### Exercise requirements
Print word for word the first line of the records below and every following line through the one containing "an event. -/"; print nothing else.

═══ Input for this task ═══

-- ==== Sys2Proof/Machine/LaunchEvents.lean ====
section
/-! DEFINITION. Machine/LaunchEvents.lean: the events of the execution model: rejoining, coil messages, launch queues, load balancers,
cones and draws (R24, R40, R47, R48, R52, R57, R59, R61, R63, R223, R225). An event whose condition does not hold is passed over
(log entry 12). -/

namespace Sys2Proof.Machine

/-- The outcome of an event. -/
abbrev Out := Host.Outcome State Fault Refusal

/-- Agent `a` receives the reply to message `id`: of the instruction that waits for it, or of an outstanding atomic. -/
def answer (s : State) (a id : Nat) (r : Reply) : State :=
  let c := getCtx s a
  if c.sent = some id then setCtx s a { c with reply := some r }
  else if c.out.any fun o => o.id == id && o.atomic then
    setCtx s a { c with out := c.out.map fun o => if o.id = id then { o with reply := some r } else o }
  else s

/-- R218: the release of a waiter that a cone of another cluster holds, with the ERR of the moment. -/
def coneRelease (s : State) (a : Nat) (c : Ctx) : Option Reply :=
  match c.status, c.reply with
  | .parked (.cone name v), none =>
    let k := getCone s name
    if clusterOf a != coneCluster name && phasePassed k v then some (.value (word (0x100 + k.err.toNat))) else none
  | _, r => r

/-- R24: a parked agent becomes READY. -/
def rejoin (s : State) (a : Nat) : State := modCtx s a fun c => { c with status := .ready, reply := coneRelease s a c }

/-- R24: `context rejoin`. -/
def execContextRejoin (agent : Nat) (s : State) : Out :=
  if Config.agents ≤ agent then .fault .noSuchAgent
  else if canRejoin s agent then .next (rejoin s agent)
  else match (getCtx s agent).status with
    | .parked (.reap _) => .next (applyReqs s (visibleReqs s))
    | _ => .next s

/-! Coils -/

/-- R40: a pop request reaches the owner, behind those that it has received. -/
def receivePop (s : State) (a k : Nat) : State :=
  let e := endOf s a k
  if !e.asked then s
  else
    let (n, s) := takeId s
    setEnd s a k { e with asked := false, waits := some n }

/-- R40: the owner has an earlier pop request of the queue that it can serve. -/
def earlierPop (s : State) (q : Queue) (n : Nat) : Bool :=
  s.ctxs.any fun x => x.2.ends.toList.any fun d => d.queue == some q.id && (match d.waits with
    | some m => decide (m < n) && !(localItems q x.1).isEmpty
    | none => false)

/-- R40, R47: the owner serves the pop request of a consumer on another core, in the order in which it has received them. -/
def servePop (s : State) (a k : Nat) : State :=
  let e := endOf s a k
  match e.queue.bind (findQueue s), e.waits with
  | none, _ | _, none => s
  | some q, some n =>
    if earlierPop s q n || !isRemote q a then s
    else match (localItems q a).head?.bind fun it => slotNeeds s q it.pos .read with
    | some r => applyReqs s r
    | none => match takeItem q a with
      | none => s
      | some (it, q') =>
        let it' := { it with entry := itemEntry s q it, owner := if q.bag then some a else none }
        setEnd (setQueue (slotRead s q it.pos) q') a k { e with got := e.got ++ [it'], waits := none }

/-- R40: `coil pop request`: it is received, and served as soon as it can be. -/
def execCoilPopRequest (agent : Nat) (k : BitVec 3) (s : State) : Out :=
  if Config.agents ≤ agent then .fault .noSuchAgent else .next (servePop (receivePop s agent k.toNat) agent k.toNat)

/-- R425: a stream of messages that arrive in order. -/
inductive Flow where
  /-- within a cluster: the entries of one producer -/
  | within (producer queue : Nat)
  /-- a flow that the coils of a source and a destination cluster share -/
  | shared (src dst : Nat)
  /-- the flow of a coil with ORD = 1 from a die -/
  | own (die queue : Nat)
  deriving DecidableEq, Repr

/-- R425: the flow of a coil message. -/
def flowOf (s : State) (m : CoilMsg) : Flow :=
  match findQueue s m.queue with
  | some q =>
    if m.src = q.core / 256 then .within m.producer q.id
    else if q.ord then .own (dieOfCluster m.src) q.id
    else .shared m.src (q.core / 256)
  | none => .shared m.src 32

/-- R425: no earlier message of the same flow waits. -/
def firstOfFlow (s : State) (m : CoilMsg) : Bool :=
  match s.coilMsgs.find? fun x => flowOf s x == flowOf s m with
  | some x => x.id == m.id
  | none => true

/-- R40, R41: `coil push arrival`: the entry is appended once its slot can be written. -/
def execCoilPushArrival (id : Nat) (s : State) : Out :=
  match s.coilMsgs.find? fun m => m.id == id with
  | none => .next s
  | some m =>
    if !firstOfFlow s m then .next s
    else match (findQueue s m.queue).bind fun q => slotNeeds s q q.tail .write with
      | some r => .next (applyReqs s r)
      | none => .next (appendEntry { s with coilMsgs := s.coilMsgs.filter fun x => x.id != id } m.queue m.producer m.entry)

/-- R47: every bag pushed before position `pos`, and the one that ends there, has been claimed. -/
def bagsClaimed (q : Queue) (pos : Nat) : Bool := q.items.all fun i => decide (pos < i.pos) || i.owner.isSome
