-- ==== Sys2Proof/Machine/Window.lean ====
section
/-! DEFINITION. Machine/Window.lean: `tc.issue` and `tc.issuev` (R288, R289), the checks at send (R296), the setting buffer (R307 to
R309), `window send` with `mma`, `mma.sp` and `glaze` (R55, R298, R306), and completion (R297, R317). -/

namespace Sys2Proof.Machine

/-! Issuing -/

/-- R100: the scope of a command of a context's cluster. -/
def commandScope (s : State) (a cone : Nat) : Scope :=
  if cone = 0xFFF then .clus
  else match coneScope (getCone s (clusterOf a * 4096 + cone)) with
    | .core => .clus
    | sc => sc

/-- R288: a command enters the window of the executing context; R240, R246: not before the context's earlier aq and ar accesses. -/
def enterCommand (w0 w1 w2 w3 : Word) : Act Unit := do
  let c ← me
  let s ← get
  trapIf (c.winRev == 0) 29 w0
  let rnd := if fieldOf w0 20 3 = 7 then c.ucsr.vrm.toNat else fieldOf w0 20 3
  let d := draw c.ucsr.vseed
  let seed : BitVec 32 := if rnd = 5 then (if d = 0 then 1 else d) else 0
  parkUnless (decide (c.win.length < Config.window)) .window
  orderClear
  release (commandScope s s.cur (fieldOf w1 0 12))
  modMe fun c => { c with
    ucsr := if rnd = 5 then { c.ucsr with vseed := d } else c.ucsr
    win := c.win ++ [{ w0 := setField w0 20 3 rnd, w1, w2, w3, seed, sent := none }] }
  advance

/-- R288: `tc.issue`. -/
def execTcIssue (rs1 : Reg) (s : State) : Host.Outcome State Fault Refusal :=
  perform (.tcIssue rs1) (do
    barrelOnly (.tcIssue rs1)
    let a ← operand1 rs1 none
    trapIf (a.toNat % 32 != 0) 4 a
    let l := wordsOf (← memRead a 32 false .rlx .clus)
    enterCommand (l.getD 0 0) (l.getD 1 0) (l.getD 2 0) (l.getD 3 0)) s

/-- R289: `tc.issuev`. -/
def execTcIssuev (vs : VReg) (s : State) : Host.Outcome State Fault Refusal :=
  perform (.tcIssuev vs) (do
    barrelOnly (.tcIssuev vs)
    paceGate (.tcIssuev vs)
    let c ← me
    let r := vrow c vs 0
    let w (i : Nat) : Word := (r >>> (64 * i)).setWidth 64
    enterCommand (w 0) (w 1) (w 2) (w 3)) s

/-! Places, translated -/

/-- What translating a list of places yields: where each lies, the failures met, whether a walk waits, and what must still be asked. -/
structure Trans where
  s : State
  locs : List (Option (Loc × Nat))
  perm : Bool
  fmt : Bool
  off : Bool
  missing : List (Nat × Bool)
  held : Bool
  wait : List Req
  tags : List Nat
  deriving DecidableEq, Repr

/-- R307, R312: places of `n` bytes are translated for an actor. Memory that is not cached in L2 fails with PERM. The lines read by a walk that finds no
page stay in the walk cache (R414). -/
def transPlaces (w : Actor) (acc : Access) (n : Nat) : List Place → State → Trans
  | [], s => ⟨s, [], false, false, false, [], false, [], []⟩
  | none :: t, s =>
    let r := transPlaces w acc n t s
    { r with locs := none :: r.locs }
  | some (va, nib) :: t, s =>
    match engLoc s w va n acc with
    | .ok (l, tags, s') =>
      let r := transPlaces w acc n t s'
      if l.cls = .shared ∨ l.cls = .peer then { r with locs := none :: r.locs, perm := true }
      else { r with locs := some (l, nib) :: r.locs, tags := tags.filter (fun x => !r.tags.contains x) ++ r.tags }
    | .error e =>
      let r := transPlaces w acc n t (match e with | .notPresent lines => holdLines s w.agent lines | _ => s)
      let r := { r with locs := none :: r.locs }
      match e with
      | .wait q => { r with held := true, wait := q ++ r.wait }
      | .notPresent _ => { r with
          missing := (va / 4096 * 4096, acc == .write) :: r.missing.filter fun p => p.1 != va / 4096 * 4096 }
      | .format => { r with fmt := true }
      | .offline => { r with off := true }
      | _ => { r with perm := true }

/-- How the translation of a command's operands fails, with what its walks leave (R413, R414). -/
inductive CmdFail where
  | wait (reqs : List Req)
  | code (n : BitVec 8) (s : State)
  /-- R316 -/
  | page (pages : List (Nat × Bool)) (s : State)
  deriving DecidableEq, Repr

/-- R296, checks 9 to 11, and R315; `s`: the state that the translations leave. -/
def judge (retry : Bool) (ts : List Trans) (s : State) : Option CmdFail :=
  let missing := ts.flatMap (·.missing)
  if ts.any (·.held) then some (.wait (ts.flatMap (·.wait)))
  else if ts.any (·.perm) then some (.code 2 s)
  else if (ts.any (·.fmt)) || (!missing.isEmpty && !retry) then some (.code 1 s)
  else if ts.any (·.off) then some (.code 6 s)
  else if missing.isEmpty then none
  else some (.page missing s)

/-- For whom a command's accesses are made. -/
def Cmd.actor (c : Cmd) : Actor := { agent := c.agent, space := c.space, sup := c.sup, inst := (c.space, c.inst) }

/-- The translated operands of a command: B, its scales, C, A, its scales, the metadata; with the tags. -/
structure CmdLocs where
  b : List (Option (Loc × Nat))
  sb : List (Option (Loc × Nat))
  c : List (Option (Loc × Nat))
  a : List (Option (Loc × Nat))
  sa : List (Option (Loc × Nat))
  md : List (Option (Loc × Nat))
  tags : List Nat
  deriving DecidableEq, Repr

/-- R296, check 9, R404: the issuer's space is enabled, whichever memory the operands lie in. -/
def spaceCheck (s : State) (c : Cmd) : Option CmdFail :=
  match spaceRoot s c.part c.space with
  | .ok _ => none
  | .error (.wait q) => some (.wait q)
  | .error .offline => some (.code 6 s)
  | .error _ => some (.code 2 s)

/-- R296: B, its scales and C of a matrix command. -/
def transSend (s : State) (c : Cmd) : Except CmdFail (State × CmdLocs) :=
  if let some f := spaceCheck s c then .error f else
  let w := c.actor
  let tb := recOf c.tb
  let tc := recOf c.tc
  let b := transPlaces w .read (fmtBytes (trFmt tb)) (c.regB.places tb) s
  let sb := transPlaces w .read 4 c.slotsB b.s
  let x := transPlaces w .write (fmtBytes (trFmt tc)) (c.regC.places tc) sb.s
  match judge c.retry [b, sb, x] x.s with
  | some f => .error f
  | none => .ok (x.s, ⟨b.locs, sb.locs, x.locs, [], [], [], b.tags ++ sb.tags ++ x.tags⟩)

/-- R312, step 1: all operands of a member; a C that is homed on an offline die is refused only when it is written (R315). -/
def transStage (s : State) (c : Cmd) : Except CmdFail (State × CmdLocs) :=
  let w := c.actor
  let ta := recOf c.ta
  let tb := recOf c.tb
  let tc := recOf c.tc
  let b := transPlaces w .read (fmtBytes (trFmt tb)) (c.regB.places tb) s
  let sb := transPlaces w .read 4 c.slotsB b.s
  let x := transPlaces w .write (fmtBytes (trFmt tc)) (c.regC.places tc) sb.s
  let a := transPlaces w .read (fmtBytes (trFmt ta)) (c.regA.places ta) x.s
  let sa := transPlaces w .read 4 c.slotsA a.s
  let md := transPlaces w .read 1 (if c.sparse then c.regM.places (recOf c.tm) else []) sa.s
  match judge c.retry [b, sb, { x with off := false }, a, sa, md] md.s with
  | some f => .error f
  | none => .ok (md.s, ⟨b.locs, sb.locs, x.locs, a.locs, sa.locs, md.locs,
      dedup (b.tags ++ sb.tags ++ x.tags ++ a.tags ++ sa.tags ++ md.tags)⟩)

/-! The setting buffer -/

/-- A command of a cluster is replaced, or enters. -/
def putCmd (s : State) (cl : Nat) (c : Cmd) : State :=
  modCluster s cl fun k => { k with
    cmds := if k.cmds.any fun x => x.id == c.id then k.cmds.map fun x => if x.id = c.id then c else x else k.cmds ++ [c] }

/-- A command has its result, or its fault code. -/
def endCmd (s : State) (cl : Nat) (c : Cmd) (code : BitVec 8) : State :=
  putCmd s cl { c with code, out := [], flags := 0, at_ := .done }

═══

### Solution to the exercise
-- ==== Sys2Proof/Machine/LaunchEvents.lean ====
section
/-! DEFINITION. Machine/LaunchEvents.lean: the events of the execution model: rejoining, coil messages, launch queues, load balancers,
cones and draws (R24, R40, R47, R48, R52, R57, R59, R61, R63, R223, R225). An event whose condition does not hold is passed over
(log entry 12). -/

namespace Sys2Proof.Machine

/-- The outcome of an event. -/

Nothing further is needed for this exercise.